Cosa fare quando ci si rende conto che ci si è lussata la spalla?

Innanzitutto bisogna assolutamente evitare di fare manovre strane per mettere apposto l’articolazione perchè molto spesso si possono, così, subire delle fratture e poi bisogna immediatamente recarsi in Pronto Soccorso e far trattare la spalla lussata dal medico.

A volte la lussazione è talmente complicata che bisogna ricorrere all’anestesia per rilassare i muscoli e procedere così a riportare l’articolazione all’interno della cavità articolare.

E’ sempre necessario l’intervento?

Quando esce la spalla, possono succedere tante cose.

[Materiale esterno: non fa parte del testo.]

/-- Settles O45: the judgements in a row, from the state as sampled. -/
theorem qualificationSampleJudgesTheInputs : Obligations.QualificationSampleJudgesTheInputs := by
  intro s raw ho hdue history judged turns calm
  generalize hs' : takeSample s raw = s'
  have hget (i : InputId) : s'.trip.inputs.get i = { s.trip.inputs.get i with history := history i } := by
    rw [← hs']
    exact takeSample_get s raw i
  have hline : s'.line = s.line := by subst hs'; rfl
  have hleg : s'.leg = s.leg := by subst hs'; rfl
  have hslipTimer : s'.trip.slipTimer = s.trip.slipTimer := by subst hs'; rfl
  have hunder : s'.trip.slipUnderlying = s.trip.slipUnderlying := by subst hs'; rfl
  have hturns (i : InputId) (x : Bool) : turns i x ↔ inputTurns s' i x := by
    unfold inputTurns
    rw [hget, hline, hslipTimer]
  have hcalm : calm → calmInputs s' := fun ⟨he, ht, hb⟩ => ⟨(hturns _ _).not.mp he, (hturns _ _).not.mp ht, (hturns _ _).not.mp hb⟩
  have hjudged (i : InputId) : (judgedInput s'.line.qualWindow (s'.trip.inputs.get i)).qualified = judged i (s.trip.inputs.get i).qualified := by
    rw [hget, hline]
    rfl
  have hsampled : unchangedBut [.trip] s s' := by
    subst hs'
    intro part hpart
    cases part <;> simp at hpart <;> rfl
  obtain ⟨htimer, hheld, hparts⟩ := judges_kept inputOrder s'
  have hexec : exec (.qualificationSample raw) s = .next (inputOrder.foldl judgeInput s') := by
    rw [exec_qualificationSample ho hdue, sampleInputs, hs']
  refine ⟨_, hexec, fun i => ?_, ?_, fun i hi => ?_, ?_, fun hrun => ?safe, fun h => ?estop, fun h => ?overtravel, fun hc h hm => ?slip,
    fun hc hns h hrun => ?brakes, fun hc hns hrun h hS hE => ?leaves, unchangedBut_mono (unchangedBut_trans hsampled hparts) (by decide)⟩
  · rw [judges_history, hget]
  · rw [htimer, ← hs']
    rfl
  · rw [judges_get inputOrder_nodup s' hi, if_pos (mem_inputOrder i), hjudged]
  · rw [judges_slipUnderlying inputOrder_nodup, if_pos (mem_inputOrder .slip), judgedUnderlying, if_pos rfl,
      show s'.trip.inputs.slip = _ from hget .slip, hline, hunder]
  case safe =>
    obtain ⟨hunmoved, hblank⟩ := judges_unmoved (s := s') (by rw [hleg, hrun]) inputOrder
    obtain ⟨henv, hlim, hportB⟩ : s'.env = s.env ∧ s'.lim = s.lim ∧ s'.portB = s.portB := by subst hs'; exact ⟨rfl, rfl, rfl⟩
    refine ⟨hunmoved.leg.trans hleg, hunmoved.env.trans henv, hunmoved.lim.trans hlim, hunmoved.portB.trans hportB, fun ht => ?_⟩
    rw [hblank (by rw [hslipTimer]; exact ht), show s'.trip.inputs.slip = _ from hget .slip]
    rfl
  case estop => exact judges_raise [] [.otTop, .otBottom, .slip, .brkS, .brkE] rfl List.foldl_nil ((hturns _ _).mp h) (inputKind_estop _)
  case overtravel =>
    have hj := judgeInput_judged s' .estop
    obtain h | h := h
    · have hnow := (inputTurns_congr_of_ne (by decide) (hj.others .otTop (by decide)) hj.parts.1 true).mpr ((hturns _ _).mp h)
      exact judges_raise [.estop] [.otBottom, .slip, .brkS, .brkE] rfl (by simp only [List.foldl_cons, List.foldl_nil]) hnow (inputKind_otTop _)
    · have hk := judgeInput_judged (judgeInput s' .estop) .otTop
      have hnow := (inputTurns_congr_of_ne (by decide) ((hk.others .otBottom (by decide)).trans (hj.others .otBottom (by decide)))
        (hk.parts.1.trans hj.parts.1) true).mpr ((hturns _ _).mp h)
      exact judges_raise [.estop, .otTop] [.slip, .brkS, .brkE] rfl (by simp only [List.foldl_cons, List.foldl_nil]) hnow (inputKind_otBottom _)
  case slip =>
    have hnow := (judgedSlip_turns (hcalm hc) true).mpr ((hturns _ _).mp h)
    have hrun : (judgedStops s').leg = s.leg := by
      obtain ⟨y, u, hw⟩ := judgedStops_calm (hcalm hc)
      rw [hw]
      exact hleg
    exact judges_raise [.estop, .otTop, .otBottom] [.brkS, .brkE] rfl (by simp only [List.foldl_cons, List.foldl_nil, judgedStops]) hnow
      (inputKind_slip (by rw [hrun]; exact hm))
  case brakes =>
    refine judges_brakeLost (hcalm hc) ((hturns _ _).not.mp hns) (h.imp (hturns _ _).mp (hturns _ _).mp) ?_
    rw [hleg]
    exact hrun
  case leaves =>
    obtain ⟨u, ht, ⟨y, w, hw⟩, huS, huE⟩ := judges_brakesOpen (hcalm hc) ((hturns _ _).not.mp hns)
      (h.imp (hturns _ _).mp (hturns _ _).mp) ((hjudged .brkS).trans hS) ((hjudged .brkE).trans hE)
    have hu : u.leg = s.leg := by rw [hw]; exact hleg
    rw [ht]
    obtain ⟨-, hdepart, hbrake⟩ := testBrakesOpen_departs (s := u) (by rw [hu, hrun]) huS huE
    refine ⟨hdepart, hbrake, fun hfar => ?_⟩
    have hremaining : (passedTo u .run .brakesOpen).remaining = s.remaining := by
      rw [hw, ← hs']
      rfl
    have hlineU : u.line = s.line := by rw [hw]; exact hline
    rw [testBrakesOpen_open (by rw [hu, hrun]) huS huE,
      testPassages_run_far (s := passedTo u .run .brakesOpen) rfl (by rw [hremaining]; exact hlineU ▸ hfar)]
    subst hs'
    subst hw
    exact ⟨rfl, rfl, rfl, rfl⟩

end Sys2Proof.Machine
end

Si possono staccare i legamenti, rompere i tendini della cuffia dei rotatori (nell’anziano) o addirittura rompere l’osso.

Quando capita ad un giovane, bisogna informare il paziente che questo tipo di problema può ripresentarsi in futuro e quindi è giusto operare specialmente se ci sono lesioni importanti a livello della spalla.

Quali sono gli interventi che si fanno in sala operatoria e quali sono i tempi di recupero?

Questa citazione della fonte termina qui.